#### What you will do:
Give every line of the listing word for word, beginning at the first and including the line with "for WRITE_RX. -/" as the last.

/---

-- ==== Sys2Proof/Machine/Command.lean ====
section
/-! DEFINITION. The CMD rows: the six commands (41_command_protocol.md R74 to R80) and the four rejected rows (R84). Each is
the host's write; the frame it starts is sent by the steps of Machine/Sequencer.lean and Machine/Transport.lean. -/

namespace Sys2Proof.Machine

/-- RESET (R74). -/
def execReset (addr arg0 arg1 : Byte) (s : State) : Host.Outcome State Fault Refusal :=
  .next (cmdWrite (Opcode.byte .reset) addr arg0 arg1 s)

/-- READ (R76). -/
def execRead (addr arg0 arg1 : Byte) (s : State) : Host.Outcome State Fault Refusal :=
  .next (cmdWrite (Opcode.byte .read) addr arg0 arg1 s)

/-- WRITE (R77). -/
def execWrite (addr arg0 arg1 : Byte) (s : State) : Host.Outcome State Fault Refusal :=
  .next (cmdWrite (Opcode.byte .write) addr arg0 arg1 s)

/-- BIT_MODIFY (R78). -/
def execBitModify (addr arg0 arg1 : Byte) (s : State) : Host.Outcome State Fault Refusal :=
  .next (cmdWrite (Opcode.byte .bitModify) addr arg0 arg1 s)

/-- READ_STATUS (R79). -/
def execReadStatus (addr arg0 arg1 : Byte) (s : State) : Host.Outcome State Fault Refusal :=
  .next (cmdWrite (Opcode.byte .readStatus) addr arg0 arg1 s)

/-- RX_STATUS (R80). -/
def execRxStatus (addr arg0 arg1 : Byte) (s : State) : Host.Outcome State Fault Refusal :=
  .next (cmdWrite (Opcode.byte .rxStatus) addr arg0 arg1 s)

/-- CMD_REJECT_READ_RX (R84): no frame is given for READ_RX. -/
def execCmdRejectReadRx (addr arg0 arg1 : Byte) (s : State) : Host.Outcome State Fault Refusal :=
  .next (cmdWrite (Opcode.byte .readRx) addr arg0 arg1 s)

/-- CMD_REJECT_WRITE_RX (R84): no frame is given for WRITE_RX. -/
def execCmdRejectWriteRx (addr arg0 arg1 : Byte) (s : State) : Host.Outcome State Fault Refusal :=
  .next (cmdWrite (Opcode.byte .writeRx) addr arg0 arg1 s)

/-- CMD_REJECT_REQUEST_TO_SEND (R84): no frame is given for REQUEST_TO_SEND. -/
def execCmdRejectRequestToSend (addr arg0 arg1 : Byte) (s : State) : Host.Outcome State Fault Refusal :=
  .next (cmdWrite (Opcode.byte .requestToSend) addr arg0 arg1 s)

/-- CMD_REJECT_OTHER (R84): an OP outside the nine opcodes. -/
def execCmdRejectOther (op addr arg0 arg1 : Byte) (s : State) : Host.Outcome State Fault Refusal :=
  .next (cmdWrite op addr arg0 arg1 s)

end Sys2Proof.Machine
end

\---

#### Exercise result:
-- ==== Sys2Proof/Machine/Command.lean ====
section
/-! DEFINITION. The CMD rows: the six commands (41_command_protocol.md R74 to R80) and the four rejected rows (R84). Each is
the host's write; the frame it starts is sent by the steps of Machine/Sequencer.lean and Machine/Transport.lean. -/

namespace Sys2Proof.Machine

/-- RESET (R74). -/
def execReset (addr arg0 arg1 : Byte) (s : State) : Host.Outcome State Fault Refusal :=
  .next (cmdWrite (Opcode.byte .reset) addr arg0 arg1 s)

/-- READ (R76). -/
def execRead (addr arg0 arg1 : Byte) (s : State) : Host.Outcome State Fault Refusal :=
  .next (cmdWrite (Opcode.byte .read) addr arg0 arg1 s)

/-- WRITE (R77). -/
def execWrite (addr arg0 arg1 : Byte) (s : State) : Host.Outcome State Fault Refusal :=
  .next (cmdWrite (Opcode.byte .write) addr arg0 arg1 s)

/-- BIT_MODIFY (R78). -/
def execBitModify (addr arg0 arg1 : Byte) (s : State) : Host.Outcome State Fault Refusal :=
  .next (cmdWrite (Opcode.byte .bitModify) addr arg0 arg1 s)

/-- READ_STATUS (R79). -/
def execReadStatus (addr arg0 arg1 : Byte) (s : State) : Host.Outcome State Fault Refusal :=
  .next (cmdWrite (Opcode.byte .readStatus) addr arg0 arg1 s)

/-- RX_STATUS (R80). -/
def execRxStatus (addr arg0 arg1 : Byte) (s : State) : Host.Outcome State Fault Refusal :=
  .next (cmdWrite (Opcode.byte .rxStatus) addr arg0 arg1 s)

/-- CMD_REJECT_READ_RX (R84): no frame is given for READ_RX. -/
def execCmdRejectReadRx (addr arg0 arg1 : Byte) (s : State) : Host.Outcome State Fault Refusal :=
  .next (cmdWrite (Opcode.byte .readRx) addr arg0 arg1 s)

/-- CMD_REJECT_WRITE_RX (R84): no frame is given for WRITE_RX. -/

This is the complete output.